WORK REQUIRED
First find the line with "def execZoneCfgWrite (h" in the entries below, then set down exactly every line through the line with "s.run (fun c => c.writeRow h (fun x c => c.plotLimitsWrite", that line included.

SUPPLIED DATA

-- ==== Sys2Proof/Machine/ZonesRows.lean ====
section
/-!
DEFINITION. Meanings of the rows of the zone engines, pergolas, terraces, tick tables and programs.
-/

namespace Sys2Proof.Machine

/-- `WINDOW_PORT_PHASE` (R133): At each window start the lane writes back the previous zone's context and loads this window's zone. -/
def execWindowPortPhase (e : Nat) (frame : Nat) (window : Nat) (s : State) : Host.Outcome State Fault Refusal :=
  if e < 256 then s.run (fun c => c.windowPortPhase e frame window) else .refused .noSuchUnit

/-- `ZONE_EXECUTION` (R167): At 50 µs into the window the zone program starts from step 0 with a 2048-cycle budget. -/
def execZoneExecution (e : Nat) (s : State) : Host.Outcome State Fault Refusal :=
  if e < 256 then s.run (fun c => c.zoneExecution e) else .refused .noSuchUnit

/-- `PUBLISH_POINT` (R133): At 200 µs the allocator takes the zone's demands, or its fallback demands. -/
def execPublishPoint (e : Nat) (s : State) : Host.Outcome State Fault Refusal :=
  if e < 256 then s.run (fun c => c.publishPoint e) else .refused .noSuchUnit

/-- `BINDING_UPDATE` (R129): The binding updater writes an accepted source value and time into every bound context within 1 ms. -/
def execBindingUpdate (s : State) : Host.Outcome State Fault Refusal :=
  s.run (fun c => c.bindingUpdate)

/-- `TERRACE_WATCHDOG` (R149): A missed frame marker, a table CRC error or a scheduler double-bit error starts an automatic TERRACE_RESET. -/
def execTerraceWatchdog (t : Nat) (cause : Nat) (s : State) : Host.Outcome State Fault Refusal :=
  if t < 4 then s.run (fun c => c.terraceWatchdog t cause) else .refused .noSuchUnit

/-- `TERRACE_RESET_DONE` (R149): The terrace reset completes its reloads and scrub, and the zones run again from the next boundary. -/
def execTerraceResetDone (t : Nat) (resume : Nat) (pass : Bool) (s : State) : Host.Outcome State Fault Refusal :=
  if t < 4 then s.run (fun c => c.terraceResetDone t resume pass) else .refused .noSuchUnit

/-- `ECC_SCRUB` (R145): The scrubber reads every terrace SRAM word every 8 s and corrects or reports errors. -/
def execEccScrub (t : Nat) (region : Nat) (offset : Nat) (double : Bool) (s : State) : Host.Outcome State Fault Refusal :=
  if t < 4 ∧ region < 5 then s.run (fun c => c.eccScrub t region offset double) else .refused .noSuchUnit

/-- `PROGRAM_STORE_REPAIR` (R145): The Keeper reloads a program marked bad within 10 ms. -/
def execProgramStoreRepair (t : Nat) (id : Nat) (s : State) : Host.Outcome State Fault Refusal :=
  if t < 4 ∧ id < 128 then s.run (fun c => c.programStoreRepair t id) else .refused .noSuchUnit

/-- `PERGOLA_FAULT` (R147): A pergola fault displaces its zones, resets and scrubs the pergola and starts its self-test. -/
def execPergolaFault (p : Nat) (cause : Nat) (s : State) : Host.Outcome State Fault Refusal :=
  if p < 64 then s.run (fun c => c.pergolaFault p cause) else .refused .noSuchUnit

/-- `PERGOLA_SELF_TEST_DONE` (R147): The pergola's self-test completes. -/
def execPergolaSelfTestDone (p : Nat) (pass : Bool) (s : State) : Host.Outcome State Fault Refusal :=
  if p < 64 then s.run (fun c => c.pergolaSelfTestDone p pass) else .refused .noSuchUnit

/-- `PERGOLA_MIGRATION` (R147): At the next tick-table boundary the faulted engines' entries move to free spares. -/
def execPergolaMigration (t : Nat) (s : State) : Host.Outcome State Fault Refusal :=
  if t < 4 then s.run (fun c => c.pergolaMigration t) else .refused .noSuchUnit

/-- `PERGOLA_RETURN_HOME` (R148): Migrated zones return home at the first hyperperiod boundary at least 60 s after the self-test. -/
def execPergolaReturnHome (t : Nat) (s : State) : Host.Outcome State Fault Refusal :=
  if t < 4 then s.run (fun c => c.pergolaReturnHome t) else .refused .noSuchUnit

/-- `ZONE_RESET` (R162): Clears a zone's faults and counters, zeroes its state words, repairs damage and sets FIRST_TICK. -/
def execZoneReset (h : Hdr) (z : Nat) (s : State) : Host.Outcome State Fault Refusal :=
  s.run (fun c => c.zoneReset h z)

/-- `ENGINE_RESET` (R162): Accepts a reset of one ZE. -/
def execEngineReset (h : Hdr) (e : Nat) (s : State) : Host.Outcome State Fault Refusal :=
  s.run (fun c => c.engineReset h e)

/-- `ENGINE_RESET_APPLY` (R162): At the end of the engine's current window its registers and counters clear. -/
def execEngineResetApply (e : Nat) (s : State) : Host.Outcome State Fault Refusal :=
  if e < 256 then s.run (fun c => c.engineResetApply e) else .refused .noSuchUnit

/-- `PERGOLA_RESET` (R162): Runs the pergola reset and self-test without counting a fault, and may return a retired pergola. -/
def execPergolaReset (h : Hdr) (p : Nat) (s : State) : Host.Outcome State Fault Refusal :=
  s.run (fun c => c.pergolaReset h p)

/-- `TERRACE_RESET` (R162): Commanded reset of one terrace under R149. -/
def execTerraceReset (h : Hdr) (t : Nat) (s : State) : Host.Outcome State Fault Refusal :=
  s.run (fun c => c.terraceReset h t)

/-- `TICK_TABLE_LOAD` (R136): Accepts a tick table image for validation. -/
def execTickTableLoad (h : Hdr) (img : Nat) (s : State) : Host.Outcome State Fault Refusal :=
  s.run (fun c => c.tickTableLoad h img)

/-- `TICK_TABLE_VALIDATED` (R136): Validation ends, and the table is refused or made pending. -/
def execTickTableValidated (t : Nat) (s : State) : Host.Outcome State Fault Refusal :=
  if t < 4 then s.run (fun c => c.tickTableValidated t) else .refused .noSuchUnit

/-- `TICK_TABLE_COMMIT_POINT` (R137): 250 ms before activation the pending load can no longer be cancelled. -/
def execTickTableCommitPoint (t : Nat) (s : State) : Host.Outcome State Fault Refusal :=
  if t < 4 then s.run (fun c => c.tickTableCommitPoint t) else .refused .noSuchUnit

/-- `TICK_TABLE_ACTIVE` (R137): The validated table becomes active at the hyperperiod boundary. -/
def execTickTableActive (t : Nat) (s : State) : Host.Outcome State Fault Refusal :=
  if t < 4 then s.run (fun c => c.tickTableActive t) else .refused .noSuchUnit

/-- `ZONE_ISOLATE` (R162): Sets ISOLATED and drives the zone's ports to zero within the class-0 bound. -/
def execZoneIsolate (h : Hdr) (z : Nat) (s : State) : Host.Outcome State Fault Refusal :=
  s.run (fun c => c.zoneIsolate h z)

/-- `ZONE_RELEASE` (R162): Clears ISOLATED at the next allocator frame. -/
def execZoneRelease (h : Hdr) (z : Nat) (s : State) : Host.Outcome State Fault Refusal :=
  s.run (fun c => c.zoneRelease h z)

/-- `PLOT_RESET` (R162): Closes the plot's sessions and then resets each of its zones. -/
def execPlotReset (h : Hdr) (p : Nat) (s : State) : Host.Outcome State Fault Refusal :=
  s.run (fun c => c.plotReset h p)

/-- `ZONE_CFG_WRITE` (R153): Write of ZONE_CFG; updates the allocator's fallback copy and may change the owner. -/
def execZoneCfgWrite (h : Hdr) (inst : Nat) (ver : Nat) (img : Nat) (s : State) : Host.Outcome State Fault Refusal :=
  s.run (fun c => c.writeRow h (fun x c => c.zoneCfgWrite x inst ver img))

/-- `ZONE_PARAMS_WRITE` (R154): Writes the parameter words the writer may write, checking class-1 bounds. -/
def execZoneParamsWrite (h : Hdr) (inst : Nat) (ver : Nat) (img : Nat) (s : State) : Host.Outcome State Fault Refusal :=
  s.run (fun c => c.writeRow h (fun x c => c.zoneParamsWrite x inst ver img))

/-- `PLOT_LIMITS_WRITE` (R161): Write of PLOT_LIMITS; clamps out-of-bound class-1 words. -/
def execPlotLimitsWrite (h : Hdr) (inst : Nat) (ver : Nat) (img : Nat) (s : State) : Host.Outcome State Fault Refusal :=
  s.run (fun c => c.writeRow h (fun x c => c.plotLimitsWrite x inst ver img))

/-- `PLOT_ISOLATION_WRITE` (R142): Sets or clears the PINNED requirement for later tick tables. -/
def execPlotIsolationWrite (h : Hdr) (inst : Nat) (ver : Nat) (img : Nat) (s : State) : Host.Outcome State Fault Refusal :=
  s.run (fun c => c.writeRow h (fun x c => c.plotIsolationWrite x inst ver img))

/-- `TERRACE_PERF_WRITE` (R29): Changes a terrace's performance mode, with its relock and counts applied as R29 lays down. -/
def execTerracePerfWrite (h : Hdr) (inst : Nat) (ver : Nat) (img : Nat) (s : State) : Host.Outcome State Fault Refusal :=
  s.run (fun c => c.writeRow h (fun x c => c.terracePerfWrite x inst ver img))

/-- `PROGRAM_LOAD` (R190): Accepts a program image for checking. -/
def execProgramLoad (h : Hdr) (t : Nat) (id : Nat) (img : Nat) (s : State) : Host.Outcome State Fault Refusal :=
  s.run (fun c => c.programLoad h t id img)

/-- `PROGRAM_LOAD_RESULT` (R190): The checks end within 5 ms and the program is stored or refused. -/
def execProgramLoadResult (t : Nat) (s : State) : Host.Outcome State Fault Refusal :=
  if t < 4 then s.run (fun c => c.programLoadResult t) else .refused .noSuchUnit

/-- `PROGRAM_UNLOAD` (R190): Removes a program, forcing its users to fault if FORCE is 1. -/
def execProgramUnload (h : Hdr) (t : Nat) (id : Nat) (force : Nat) (s : State) : Host.Outcome State Fault Refusal :=
  s.run (fun c => c.programUnload h t id force)

end Sys2Proof.Machine
end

TASK RESULT
def execZoneCfgWrite (h : Hdr) (inst : Nat) (ver : Nat) (img : Nat) (s : State) : Host.Outcome State Fault Refusal :=
  s.run (fun c => c.writeRow h (fun x c => c.zoneCfgWrite x inst ver img))

/-- `ZONE_PARAMS_WRITE` (R154): Writes the parameter words the writer may write, checking class-1 bounds. -/
def execZoneParamsWrite (h : Hdr) (inst : Nat) (ver : Nat) (img : Nat) (s : State) : Host.Outcome State Fault Refusal :=
  s.run (fun c => c.writeRow h (fun x c => c.zoneParamsWrite x inst ver img))

/-- `PLOT_LIMITS_WRITE` (R161): Write of PLOT_LIMITS; clamps out-of-bound class-1 words. -/
def execPlotLimitsWrite (h : Hdr) (inst : Nat) (ver : Nat) (img : Nat) (s : State) : Host.Outcome State Fault Refusal :=
  s.run (fun c => c.writeRow h (fun x c => c.plotLimitsWrite x inst ver img))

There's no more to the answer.